Hunger and food insecurity are deepening. Four years ago, in 2014, J said, “The food pantry saw about 20 families a month. Now we have 70 to 90 families a month. The food pantry used to be used by families as a supplementary resource. Now it is the main source for groceries for these families.

“I have kids every week that I pack a backpack for, for them to take home so they can eat over the weekend. I have a walk-in closet in my classroom stocked with food. I tell the kids not to even ask, because I don’t want them to feel ashamed, but to just go in and take what they need.”

“I have no doubt that this will pass and there will be a statewide teachers strike,” J stated. In 1990, they said, some teachers broke the picket lines, allowing the school administrations to continue to keep schools open. That situation sowed bitter divisions among teachers and created long-lasting animosity against the district superintendents.

This time around, J suggested, the state and county superintendents would seek to avoid that conflict—a maneuver that the unions are all too happy to accommodate. “The teachers will make up strike days as school days added on at the end of the year, like snow days, and they’ll just add those to the end of our contract. After 27 school days, that’s when we start to lose money.

“The unions have tried to pump the brakes a couple of times,” J added. “But West Virginia is a right-to-work state. Teachers have said they will drop their membership if the unions don’t do what they want. The teachers are setting their own terms in this dispute.

“Legislators have said this will make them less likely to budge. But both sides [teachers and legislators] have said they’re not going to budge. We have said we require dedicated funding for our health insurance, and they have said they will not introduce a new tax to pay for it,” J noted.

“But teachers have the public on their side. How many parents are depending on the schools to have their kids somewhere so they can go to work?”

Beyond the pay and benefits issues, an ideological agenda is involved. From Education Secretary Betsy DeVos on down, a section of the ruling class is bent on destroying the right to free, secular, public education.

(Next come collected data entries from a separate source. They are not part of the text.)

-- ==== Sys2Proof/Machine/Ring.lean ====
section
/-! DEFINITION. The ring commands: link words, frame heads and verdicts, duplicate discard, lane states, quality and
probation, HOPM, admission, membership and the bypass (chapter 03). -/
namespace Sys2Proof.Machine

/-- The key of a stream (R102): source, destination hub or group, class. [DEDUCED 36 unsafe] -/
def streamKey (f : Frame) : Nat :=
  let m := decide (f.dst = 0xFE)
  ((b2n m * 256 + f.src) * 4096 + (if m then f.group else f.dst)) * 16 + f.tc

/-- Master rank (R21): the higher priority, then the lower hub number, is better. -/
def betterMaster (prio hub prio' hub' : Nat) : Bool :=
  decide (prio' < prio) || (decide (prio = prio') && decide (hub < hub'))

namespace State

/-- The next sequence number of a stream this hub originates (R102), which an active twin notes (R446). -/
def nextSeq (s : State) (f : Frame) : Nat × State :=
  let k := streamKey f
  let n := Tbl.getD s.rng.origin k 0
  let s := if s.activeTwin then
      s.onTwn fun t => { t with orign := t.orign ++ [(if f.dst = 0xFE then 0x8000 + f.group else f.dst, f.tc, n)] } else s
  (n, { s with rng := { s.rng with origin := Tbl.put s.rng.origin k ((n + 1) % 2 ^ 32) } })

/-- HOPLIM of an originated frame (R95). -/
def originHoplim (s : State) : Nat :=
  let h := s.get F.RNG_MEMB_HOPS
  if h = 0x3FF then 1023 else h + 2

/-- Credits available on a lane for a class (R111). -/
def creditAvail (s : State) (l : Lane) (tc : Nat) : Nat :=
  ((s.lane l).climit.getD tc 0 + 65536 - (s.lane l).used.getD tc 0) % 65536

/-- A frame may start on a lane: the lane is UP and, in a lossless class, its credit covers it; a local frame leaves
the bubble (R111, R112). [DEDUCED 37 unsafe] -/
def mayStart (s : State) (l : Lane) (f : Frame) (transit : Bool) : Bool :=
  decide (s.laneState l = 4) &&
    (decide (4 ≤ f.tc) || decide (f.cells + (if transit then 0 else laneBubble f.tc) ≤ s.creditAvail l f.tc))

/-- Spend the credits of a frame on a lane (R111). [DEDUCED 37 unsafe] -/
def spend (s : State) (l : Lane) (f : Frame) : State :=
  if f.tc < 4 then
    s.onLane l (fun q => { q with used := setAt q.used f.tc ((q.used.getD f.tc 0 + f.cells) % 65536) })
  else s

/-- A frame of this hub as it leaves on one lane. [DEDUCED 50 safe, DESIGN CHOICE 173 safe] -/
def laneOut (s : State) (l : Lane) (f : Frame) : State :=
  let (g, s) := s.outgoing l { port := 5, fr := f, pool := .shared, verdict := .good }
  s.emit (.lane l g false (s.wire l g))

/-- The lane sends normal data (Lx_LCTL.MODE): a test pattern takes the place of everything else (R78). -/
def sendsData (s : State) (l : Lane) : Bool := decide (s.get F.Lx_LCTL_MODE l.ix = 0)

/-- The lane's transmitter is looped into its own receiver (Lx_LCTL.EDDY). -/
def eddies (s : State) (l : Lane) : Bool := s.flag F.Lx_LCTL_EDDY l.ix

/-- Send an RCTL frame on both rings (R119): it waits on each lane that is UP for its turn and its credit (R96, R112); a lane that is
not UP is left out and counted (R113). [DESIGN CHOICE 183 unsafe] -/
def sendRctl (s : State) (kind dst : Nat) (pay : List Byte) (hoplim : Nat) : State :=
  let f : Frame := { tt := .rctl, tc := 2, pst := true, dst := dst, src := s.hubNum, opc := kind, addr := fabAddr dst 0 0,
                     len := pay.length, hoplim := hoplim, inc := s.ownInc, pay := pay }
  let (n, s) := s.nextSeq f
  let f := { f with seq := n }
  [Lane.e, Lane.w].foldl (fun s l =>
    if s.laneState l = 4 then s.onLane l (fun q => { q with ctlq := q.ctlq ++ [f] }) else s.bump F.Lx_CNT_SINGLE l.ix) s

/-- This hub's device check value (R564). -/
def deviceCheck (_s : State) : Nat := rootCheck Config.devRoot

/-- The ADMREQ payload of this hub (Table 03-19). -/
def admreqPay (s : State) : List Byte :=
  be 1 s.hubNum ++ be 1 (b2n (s.flag F.HUB_NODE_TWIN) + 2 * b2n (s.flag F.HUB_NODE_PREF)) ++ be 1 (s.get F.HUB_NODE_MPRIO)
    ++ be 1 0 ++ be 4 (s.get F.HUB_FABID0) ++ be 4 (s.get F.HUB_FABID1) ++ be 3 s.deviceCheck ++ be 1 0
    ++ be 2 (s.get F.RNG_INC) ++ be 2 0

/-- The MEMB payload (Table 03-19). -/
def membPay (s : State) : List Byte :=
  be 2 (s.get F.RNG_MEMB_VERSION) ++ be 2 (s.get F.RNG_MEMB_HOPS) ++ be 2 s.rng.members.length
    ++ s.rng.members.flatMap (fun m => be 1 m.hub ++ be 1 (b2n m.twin) ++ be 2 m.inc ++ be 3 m.dcv ++ be 1 0)

end State

/-- The membership map of a MEMB payload. -/
def parseMemb (p : List Byte) : List Member :=
  (List.range (beAt p 4 2)).map (fun i =>
    let b := 6 + 8 * i
    { hub := beAt p b 1, twin := bit (beAt p (b + 1) 1) 0, inc := beAt p (b + 2) 2, dcv := beAt p (b + 4) 3 })

namespace State

/-- Cells of a lane's lossless pool in use. -/
def poolUsed (s : State) (p tc : Nat) : Nat :=
  ((s.swc.bufs.filter (fun x => decide (x.2.pool = .lossless p tc))).map (fun x => x.2.fr.cells)).sum

/-- Zero the credit counts of a lane before a link comes back (R114). [DEDUCED 38 unsafe] -/
def zeroCredits (s : State) (l : Lane) : State :=
  s.onLane l (fun q => { q with climit := [0, 0, 0, 0], used := [0, 0, 0, 0], grant := [0, 0, 0, 0],
                                lastCrd := [0, 0, 0, 0], crdSent := [false, false, false, false], crdRcvd := [false, false, false, false] })

/-- Enter TRAIN (R114, R117, R416). -/
def enterTrain (s : State) (l : Lane) : State :=
  let s := (s.zeroCredits l).set F.Lx_LSTAT_STATE l.ix 2
  s.onLane l (fun q => { q with lid := none, linc := none, keyed := decide (l = .t), nbrState := 0, dfSeeded := false, dfOut := 0 })

/-- Enter PROBE and start a probation (R117). -/
def enterProbe (s : State) (l : Lane) (full : Bool) : State :=
  let s := if full then s.zeroCredits l else s
  (s.set F.Lx_LSTAT_STATE l.ix 3).onLane l (fun q =>
    { q with fullProbe := full, probeWindows := 0, probePassed := false, badRun := 0, wHopm := 0 })

/-- TRAIN is done once keys are derived and first CRDs are exchanged (R114, Table 03-16). -/
def trainDone (s : State) (l : Lane) : State :=
  let q := s.lane l
  if s.laneState l = 2 ∧ q.keyed ∧ q.crdSent.all id ∧ q.crdRcvd.all id then s.enterProbe l false else s

/-- A lane whose probation has passed enters UP once the neighbour's LID reports UP and first CRDs are exchanged. [DEDUCED 40 unsafe] -/
def tryUp (s : State) (l : Lane) : State :=
  let q := s.lane l
  if s.laneState l = 3 ∧ q.probePassed ∧ q.nbrState = 4 ∧ q.crdSent.all id ∧ q.crdRcvd.all id then
    (s.set F.Lx_LSTAT_STATE l.ix 4).onLane l (fun q => { q with badRun := 0 })
  else s

/-- What follows at once when a lane leaves UP (R113): the frame in progress ends bad; frames queued for the lane only
are discarded as failed frames; this hub's own frames go out on the other lane only. [DEDUCED 40 unsafe] -/
def leaveUp (s : State) (l : Lane) : State :=
  let p := l.ix
  let inProgress := (s.swc.sending.filter (fun x => decide (x.1 % 12 = p))).map (fun x => x.2.handle)
    ++ (s.swc.fifo.filter (fun x => decide (x.1 % 12 = p))).flatMap (fun x => x.2.map (fun c => c.1))
  let s := s.bumpBy F.Lx_CNT_SINGLE p (s.lane l).ctlq.length
  let s := s.onLane l (fun q => { q with ctlq := [], txSusp := false })
  let s := inProgress.eraseDups.foldl (fun s h => s.endBad p h) s
  let drop (s : State) (q h : Nat) (own : Bool) : State :=
    let s := s.unlinkQ q h
    match s.buf? h with
    | none => s
    | some b =>
      if own && !b.links.isEmpty then s.bump F.Lx_CNT_SINGLE p
      else
        let s := s.bump F.Lx_CNT_RMDROP p
        if b.links.isEmpty && b.waitLinks.isEmpty && !b.undecided then s.zeroFrame h else s
  (List.range 16).foldl (fun s c =>
    let q := 16 * p + c
    let v := s.queue q
    let s := v.transit.foldl (fun s h => drop s q h false) s
    v.loc.foldl (fun s h => drop s q h true) s) s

“One of the senators most involved in fighting the teachers, Robert Karnes, has eight children he has homeschooled,” J noted. “One of the bills he has proposed is a voucher program, which would take even more money out of the public education fund. Under his plan, homeschooling parents would get between $8,000 and $11,000 per child depending on the grade level.” J expressed concern over the lack of accountability for homeschooling parents, and the potential for abuse of the system and of children themselves.